Jaws 3-D was the second sequel to Steven Spielberg’s Jaws (1975). The first sequel Jaws 2 (1978) had been a big success and so Jaws 3-D was made and would be followed by a further sequel Jaws: The Revenge (1987). For a time around 1979-80, there was serious speculation that Jaws 3 would be made as a spoof of the cycle, which at one point was to have been rather hilariously titled Jaws 3, People 0. However, the pitifully bad Western Comin’ at Ya (1981) became a big hit due to its being released in 3-D and heralded a brief 3-D revival fad. As a result Jaws 3 was quickly filmed in the 3-D process and named Jaws 3-D. (Although seen flat on tv today, it has been renamed merely Jaws III).

The directorial reins of Jaws 3-D were handed over to Joe Alves, production designer on the first two Jaws films, who made his directorial debut with this film. Joe Alves gained some fame as a result of his work on the first two Jaws films and Spielberg’s Close Encounters of the Third Kind (1977) and his debut in the director’s chair had been announced for several years, beginning with a highly intriguing science-fiction project announced circa 1978-9 called Weather Wars. Alas, with the flop and universal critical excoriation that Jaws 3-D received, Alves has never been heard from again as director and subsequently returned to work as production designer on films such as Freejack (1992), Geronimo: An American Legend (1993) and Drop Zone (1994).

Killer shark from Jaws 3-D (1983)
Killer shark now coming at you in 3D

The script comes from Carl Gottlieb, who co-wrote the original film’s superb script, and surprisingly enough from regular genre screenwriter and novelist Richard Matheson, responsible for The Incredible Shrinking Man (1957), Duel (1971) and most of Roger Corman’s Edgar Allan Poe films, among numerous others. Joe Alves and Carl Gottlieb are the only personnel from the original involved in this exercise. Roy Scheider has had the good sense to bow out of the series at this point with his dignity intact and the script is improbably focused around his two now grown sons.

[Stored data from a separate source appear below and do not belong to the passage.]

-- ==== Sys2Proof/Machine/State.lean ====
section
/-!
DEFINITION. The state of the block and its surroundings, as plain data. The block's own state is
exactly the list of 10_state.md R20; beside it stand the outside's inputs, the outputs, the build-time
parameters and the ghost bits of 70_reset_and_hazards.md R271, each marked as the model's own.
-/

namespace Sys2Proof
namespace Machine

/-! ## The block's registers (10_state.md R20) -/

/-- The six transceiver states (10_state.md R21): "Exactly one value holds at any time". Their codes
on the ports are `TrxState.code` (30_encoding.md R100; log 12). -/
inductive TrxState where
  | busyRx
  | busyTx
  | forceTrxOff
  | rxOn
  | trxOff
  | txOn
  deriving DecidableEq, Repr, Inhabited

/-- The three slots of one service (10_state.md R25). -/
structure Triple where
  request    : Handler
  confirm    : Handler
  indication : Handler
  deriving DecidableEq, Repr, Inhabited

/-- One registry instance: a triple of slots per service (10_state.md R25). -/
structure Registry where
  data   : Triple
  cca    : Triple
  ed     : Triple
  get    : Triple
  setTrx : Triple
  set    : Triple
  deriving DecidableEq, Repr, Inhabited

/-- The PIB attribute store (10_state.md R28). -/
structure Pib where
  currentChannel    : BitVec 8
  channelsSupported : BitVec 27
  transmitPower     : BitVec 8
  ccaMode           : BitVec 8
  deriving DecidableEq, Repr, Inhabited

/-- One entry of the pending transaction table (10_state.md R30). -/
structure PtqEntry where
  handle      : Byte
  kind        : TxKind
  ackRequired : Bool
  timestamp   : TimeStamp
  deriving DecidableEq, Repr, Inhabited

/-! ## Records and results (10_state.md R36) -/

/-- The addressing modes a Frame can have (10_state.md R36: "never 1 in a Frame"). -/
inductive AddrMode where
  | absent
  | short16
  | extended64
  deriving DecidableEq, Repr, Inhabited

/-- The auxiliary security header (30_encoding.md R81); `keyIdLen` is the length of `keyId`. -/
structure AuxHeader where
  secControl   : Byte
  frameCounter : BitVec 32
  keyId        : Octets
  deriving DecidableEq, Repr, Inhabited

/-- The Frame record (10_state.md R36). The PAN and address fields are the result wires, 0 where the
mode is Absent (D13; log 13); `payloadLen` is the length of `payload`, `auxPresent` says whether `aux`
is there. -/
structure Frame where
  fc              : BitVec 16
  frameType       : BitVec 3
  securityEnabled : Bool
  framePending    : Bool
  ackRequest      : Bool
  intraPan        : Bool
  dstMode         : AddrMode
  srcMode         : AddrMode
  frameVersion    : BitVec 2
  seq             : Byte
  dstPan          : PanId
  dstAddr         : AddrWire
  srcPan          : PanId
  srcAddr         : AddrWire
  aux             : Option AuxHeader
  headerLen       : Nat
  payload         : Octets
  fcs             : BitVec 16
  lqi             : Byte
  rssi            : Byte
  deriving DecidableEq, Repr, Inhabited

/-- The three decode errors (60_exceptions.md R230). -/
inductive DecodeError where
  | truncated
  | invalidAddressing
  | malformedLength
  deriving DecidableEq, Repr, Inhabited

/-! ## Outputs: OutCall events and completions (00_scope.md R13) -/

/-- The arguments of `U.DATA.ind` (30_encoding.md R104). -/
structure DataIndication where
  srcMode      : AddrMode
  srcPan       : PanId
  srcAddr      : AddrWire
  dstMode      : AddrMode
  dstPan       : PanId
  dstAddr      : AddrWire
  payloadLen   : Byte
  payload      : Octets
  linkQuality  : Byte
  securityUsed : Bool
  deriving DecidableEq, Repr, Inhabited

/-- The thirteen kinds of OutCall, with their arguments (30_encoding.md R104). -/
inductive OutArgs where
  /-- `U.DATA.cnf` -/
  | dataConfirm (status : Status)
  /-- `U.DATA.ind` -/
  | dataIndication (ind : DataIndication)
  /-- `U.CCA.cnf` -/
  | ccaConfirm (status : Status)
  /-- `U.ED.cnf` -/
  | edConfirm (status : Status) (energyLevel : Byte)
  /-- `U.GET.cnf` -/
  | getConfirm (status : Status) (attr : Byte) (value : BitVec 32)
  /-- `U.SETTRX.cnf` -/
  | setTrxConfirm (status : Status)
  /-- `U.SET.cnf` -/
  | setConfirm (status : Status) (attr : Byte)
  /-- `L.DATA.req` -/
  | dataRequest (ppdu : Octets) (ppduLen : BitVec 9)
  /-- `L.CCA.req` -/
  | ccaRequest
  /-- `L.ED.req` -/
  | edRequest
  /-- `L.GET.req` -/
  | getRequest (attr : Byte)
  /-- `L.SETTRX.req` -/
  | setTrxRequest (target : Status)
  /-- `L.SET.req` -/
  | setRequest (attr : Byte) (value : BitVec 32)
  deriving DecidableEq, Repr, Inhabited

/-- An OutCall event: the handler value of the slot it went through, and the arguments (R104). -/
structure OutCall where
  handler : Handler
  args    : OutArgs
  deriving DecidableEq, Repr, Inhabited

/-- The completion record of a command (00_scope.md R13, 60_exceptions.md R232). -/
inductive Completion where
  /-- `None` -/
  | none
  /-- DATA.ind succeeded. -/
  | ok
  /-- DECODE succeeded, with the Frame. -/
  | frame (f : Frame)
  /-- DECODE or DATA.ind failed. -/
  | decodeError (e : DecodeError)
  /-- ENCODE, with the MPDU and its length. -/
  | mpdu (octets : Octets) (mpduLen : BitVec 9)
  /-- PTQ.ADD stored the entry. -/
  | stored
  /-- PTQ.ADD found the table full. -/
  | droppedFull
  /-- PTQ.REMOVE removed an entry. -/
  | found
  /-- PTQ.REMOVE found no such handle. -/
  | notFound
  /-- The command byte was illegal (R156). -/
  | cmdIllegal
  deriving DecidableEq, Repr, Inhabited

/-- What the outside sees of a run, besides the registers (00_scope.md R13; log 10). -/
inductive Event where
  | out (call : OutCall)
  | completed (c : Completion)
  deriving DecidableEq, Repr, Inhabited

/-! ## Inputs (00_scope.md R8, R12; log 2, log 4, log 9) -/

/-- What the outside presents to the block between commands: a command, as its octets, or the reset
input (70_reset_and_hazards.md R260). -/
inductive Input where
  | reset
  | command (octets : Octets)
  deriving DecidableEq, Repr, Inhabited

/-- What a called handler does (00_scope.md R12): the commands it issues, in order, each as its octets,
and whether it then returns (41_sap_registry.md R159; log 3). -/
structure Reply where
  commands : List Octets
  returns  : Bool
  deriving DecidableEq, Repr, Inhabited

/-- The outside of the block, as the inputs still to come. None of it is state of the block (R42). -/
structure Env where
  /-- Commands and resets presented and not yet taken, first one first. -/
  inbox       : List Input
  /-- What the handlers called from now on do, one reply per OutCall in the order of the calls; when
  the list is used up, every further handler returns without issuing a command (log 2). -/
  replies     : List Reply
  /-- What `timeNow` shows at the samplings to come (R42); beyond it the value is free (log 4). -/
  timeInput   : List TimeStamp
  /-- How many samplings have gone beyond `timeInput`. -/
  timeSamples : Nat
  deriving DecidableEq, Repr, Inhabited

/-- The build-time parameters of the machine (00_scope.md R6, R7); never written (log 5). -/
structure Build where
  variant   : Variant
  manualFcs : Bool
  deriving DecidableEq, Repr, Inhabited

/-! ## Ghost bits (70_reset_and_hazards.md R271; log 6, log 17) -/

/-- One ghost bit per service. -/
structure InFlight where
  data   : Bool
  cca    : Bool
  ed     : Bool
  get    : Bool
  setTrx : Bool
  set    : Bool
  deriving DecidableEq, Repr, Inhabited

/-- The ghost state, outside the block's own: nothing the block does depends on it. A request is in
flight "from the moment its Request is forwarded to the driver until the driver's Confirm for that service
has been processed" (R271): its service's bit is in `inFlight` until the Confirm comes, and in `confirming`
while the Confirm is processed. `doubleIssue` says that the precondition "one request in flight per slot"
has been broken at some point. -/
structure Ghost where
  inFlight    : InFlight
  confirming  : InFlight
  doubleIssue : Bool
  deriving DecidableEq, Repr, Inhabited

/-! ## The state -/

/-- The state: the registers of 10_state.md R20 (`trxState` to `ptq`), then the model's own fields.
`ptq` lists the valid entries in insertion order; `ptq.count` is its length (44_ptq.md R220, R224; log 11). -/
structure State where
  trxState   : TrxState
  dsn        : BitVec 8
  dataStatus : Status
  txHandle   : BitVec 8
  upper      : Registry
  lower      : Registry
  pib        : Pib
  ptq        : List PtqEntry
  build      : Build
  env        : Env
  events     : List Event
  ghost      : Ghost
  deriving DecidableEq, Repr

/-- Why the machine stops. -/
inductive Fault where
  /-- A called handler does not return: "a handler that never returns hangs the command that called it"
  (R159, R285, U17). Raised by the call of a handler whose reply says so. SAFE: the hardware hangs too
  (log 3). -/
  | handlerNeverReturned
  deriving DecidableEq, Repr

/-- Why the model gives no meaning. -/
inductive Refusal where
  /-- The instruction has no meaning in this model yet. SAFE. No arm of `exec` answers so. -/
  | notModelled (mnemonic : String)
  /-- An octet string with no command byte was presented, by the outside or by a handler. SAFE: it is no
  command of the block (log 15). -/
  | noCommandByte
  /-- The octets of a command end before its operand record does. SAFE: not a command byte with an
  operand record, R13 (log 15). -/
  | operandsMissing
  /-- An operand's octets hold a value its width or range does not admit. SAFE: no operand record of R97
  (log 15). -/
  | operandOutOfRange
  deriving DecidableEq, Repr

/-- The answer of a meaning, of a step, or of any part of one. -/
abbrev Result := Host.Outcome State Fault Refusal

/-! ## Reset values (10_state.md R47, 70_reset_and_hazards.md R260) -/

/-- Three NULL slots (D21). -/
def Triple.null : Triple := { request := 0#32, confirm := 0#32, indication := 0#32 }

/-- A registry with every slot NULL (R47, D21). -/
def Registry.null : Registry :=
  { data := Triple.null, cca := Triple.null, ed := Triple.null,
    get := Triple.null, setTrx := Triple.null, set := Triple.null }

/-- The PIB with all four attributes 0 (R47, D23). -/
def Pib.zero : Pib :=
  { currentChannel := 0#8, channelsSupported := 0#27, transmitPower := 0#8, ccaMode := 0#8 }

/-- No request in flight. -/
def InFlight.none : InFlight :=
  { data := false, cca := false, ed := false, get := false, setTrx := false, set := false }

/-- The machine right after power-on reset: the registers as 10_state.md R47 gives them (log 7), the
build-time parameters as the open constants of Config (log 5), nothing presented yet (log 9). -/
def State.reset : State :=
  { trxState   := .trxOff
    dsn        := 0#8
    dataStatus := 0x08#8
    txHandle   := 0#8
    upper      := Registry.null
    lower      := Registry.null
    pib        := Pib.zero
    ptq        := []
    build      := { variant := Config.variant, manualFcs := Config.manualFcs }
    env        := { inbox := [], replies := [], timeInput := [], timeSamples := 0 }
    events     := []
    ghost      := { inFlight := InFlight.none, confirming := InFlight.none, doubleIssue := false } }

end Machine
end Sys2Proof
end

Jaws 3-D is the worst of the Jaws sequels. Joe Alves invokes little suspense in the action. He is an incredibly dull director. The difference between the good and the bad films to emerge from the various 3D fads was the difference between those that used the depth of vision to create atmosphere and those that merely used it as a gimmick to pop objects into an audience’s lap. Jaws 3-D alas belongs to the latter. Thus we see fish being fed, dolphins flipping and skeletons, shark snouts, syringes and harpoons popping out of the screen. The film comes with exactly the same novelty value as an oceanarium puts on its exhibits, highlighting stunt skiers and various fish stunts as though it were conducting an advertising film for the real Seaworld.

The time taken out for banal characterisation scenes frequently slows proceedings to a standstill. The model effects of the shark are dreadful. The gap between what Steven Spielberg achieved with the same material and Joe Alves does here are almost as removed in terms of style as it is possible to get.